A few weeks ago my mom called me up and said “Lauren, let’s hang out this weekend!” I said, “Okay. What?” Then she explained that she wanted to meet me halfway between DC and Nashville, which sounded great to me, until we learned that halfway would end up being Wytheville, Virginia. Wytheville has a dark history in our family, dating back to the very first day I arrived in DC.

My dad drove to DC with me, but had to come back to Nashville the same day that we arrived. He took the Greyhound bus, which was going to take thirteen hours to get back to Nashville. When the bus stopped in Wytheville, my dad got out to charge his cell phone. About five minutes before the bus was scheduled to leave, he headed out to board it, only to find out that it was gone! The bus had not only left early, but also without announcing that they were leaving, stranding my dad in Wytheville Virginia, six hours from Nashville! He spent hours on the phone before finding a rental car company in Wytheville that would rent him a car for a one-way trip.

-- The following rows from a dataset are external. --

-- ==== Sys2Proof/Machine/Conv.lean ====
section
/-! DEFINITION. The conversation engine (R110 to R126, R387): images, endpoints, binding, the send check, delegation,
delivery, closing and freeing. -/

namespace Sys2Proof.Machine

open Sys2Proof

/-! Handles and slots (Table 5.3). -/

/-- The slot a handle names: 4096·die + index, or none for another module's. -/
def convKey (h : Nat) : Option Nat := if bits h 63 52 = Config.moduleNumber.toNat then some (bits h 51 38) else none

/-- The handle of a slot. -/
def convHandle (key : Nat) (gen : BitVec 8) : Nat := Config.moduleNumber.toNat * 2 ^ 52 + key * 2 ^ 38 + gen.toNat * 2 ^ 30

/-- A free slot that nothing has used. -/
def Conv.empty : Conv :=
  { gen := 0#8, open_ := false, closing := false, state := 0, sends := 0, scope := 0, owner := 0, ownerCbix := 0, region := none, part := 0,
    imageAt := 0, image := 0, eps := [], roles := [] }

/-- A slot. -/
def State.conv (s : State) (key : Nat) : Conv := s.convs.get key Conv.empty

/-- Replaces a slot. -/
def State.setConv (s : State) (key : Nat) (c : Conv) : State := { s with convs := s.convs.put key c }

/-- The open conversation that a handle names and whose generation it carries. -/
def State.live? (s : State) (h : Nat) : Option (Nat × Conv) :=
  let k := bits h 51 38; let c := s.conv k
  if c.open_ && decide (c.gen.toNat = bits h 37 30) && (convKey h).isSome then some (k, c) else none

/-! Images (Tables 5.1 and 5.2). -/

/-- Byte i of an image. -/
def Conv.byte (c : Conv) (i : Nat) : Nat := c.image / 2 ^ (8 * i) % 256

/-- Transition word i of an image. -/
def transition (img i : Nat) : Nat := img / 2 ^ (512 + 32 * i) % 2 ^ 32

/-- The number of transition words. -/
def transitions (img : Nat) : Nat := bits img 63 48

/-- What names a transition: STATE, ROLE and KIND. -/
def transKey (t : Nat) : Nat := bits t 30 17

/-- The rules of R112 on an image. -/
def imageOk (img : Nat) : Bool :=
  let ns := bits img 23 16; let nr := bits img 31 24; let nk := bits img 39 32; let nt := transitions img
  let ts := (List.range nt).map (transition img)
  bits img 15 0 = 1 && 1 ≤ ns && ns ≤ 64 && 1 ≤ nr && nr ≤ 8 && 1 ≤ nk && nk ≤ 32 && 1 ≤ nt && nt ≤ 1024 && bits img 47 40 < ns &&
  (List.range 32).all (fun k => img / 2 ^ (8 * (16 + k)) % 256 ≤ 32) && bits img 511 416 = 0 &&
  ts.all (fun t => bit t 31 && bits t 2 0 = 0 && bits t 30 25 < ns && bits t 16 11 < ns && bits t 24 22 < nr && bits t 21 17 < nk &&
    bits t 10 3 < 2 ^ nr && !bit img (64 + bits t 30 25)) &&
  (ts.map transKey).eraseDups.length = nt &&
  (List.range 32).all (fun k => !bit img (384 + k) || img / 2 ^ (8 * (16 + k)) % 256 = 0)

/-- NROLE of a conversation. -/
def Conv.nrole (c : Conv) : Nat := c.byte 3

/-- The transition of the state for a role and a kind. -/
def Conv.trans (c : Conv) (role kind : Nat) : Option Nat :=
  ((List.range (transitions c.image)).map (transition c.image)).find? (fun t => bits t 30 25 = c.state && bits t 24 22 = role && bits t 21 17 = kind)

/-- AUX and INFO of a conversation cause (Table 18.3). -/
def convErr (cause h st role kind : Nat) : Err := ⟨cause, st + 256 * role + 65536 * kind, h⟩

/-! Endpoints (Table 5.4). -/

/-- An endpoint descriptor read for a context: malformed cases give CV_BIND, misalignments ALIGN (R116). -/
def State.endpointOf (s : State) (ctx d : Nat) : Except Nat Endpoint :=
  let xc := bit d 80; let own := bits d 79 64
  if bits d 255 199 % 512 ≠ 0 ∨ bits d 191 135 % 4 ≠ 0 then .error Cause.align
  else if bits d 198 196 ≠ 0 ∨ bits d 134 81 ≠ 0 ∨ bits d 10 0 ≠ 0 ∨ 1 < bits d 63 62 ∨ bits d 195 192 < 2 ∨ 8 < bits d 195 192 ∨
    (!xc ∧ own ≠ 0) ∨ (xc ∧ !s.ctxLive own) then .error Cause.cvBind
  else .ok { ctx := if xc then own else ctx, rbase := bits d 255 199, rlog := bits d 195 192, cons := bits d 191 135,
             queue := bits d 63 62 = 1, module_ := bits d 61 50, die := bits d 49 48, rbx := bits d 47 45, rby := bits d 44 42,
             plane := bits d 41 40, eport := bits d 39 35, cbix := bits d 34 11, made := 0, uncounted := [], failing := false }

/-- Two endpoints are one (R114): every field of the descriptor agrees. -/
def Endpoint.same (a b : Endpoint) : Bool :=
  { a with made := 0, uncounted := [], failing := false } = { b with made := 0, uncounted := [], failing := false }

/-- The die on which an endpoint lies (R387): a hub queue lies on none. -/
def State.endpointDie (s : State) (e : Endpoint) : Option Nat :=
  if !e.queue then some e.die else if s.queueOf e.ctx e.cbix < 128 then some (s.queueOf e.ctx e.cbix / 32) else none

So, we were reluctant to take a family vacation in a place that had such strong negative emotions associated with it, but we decided to press forward. Mom looked on the internet and found a bunch of outdoors things to do, and we were set.

First we decided to check out the Cascades Falls in Pembroke. On the way there we stopped at a restaurant called Friends and Family Restaurant to eat lunch.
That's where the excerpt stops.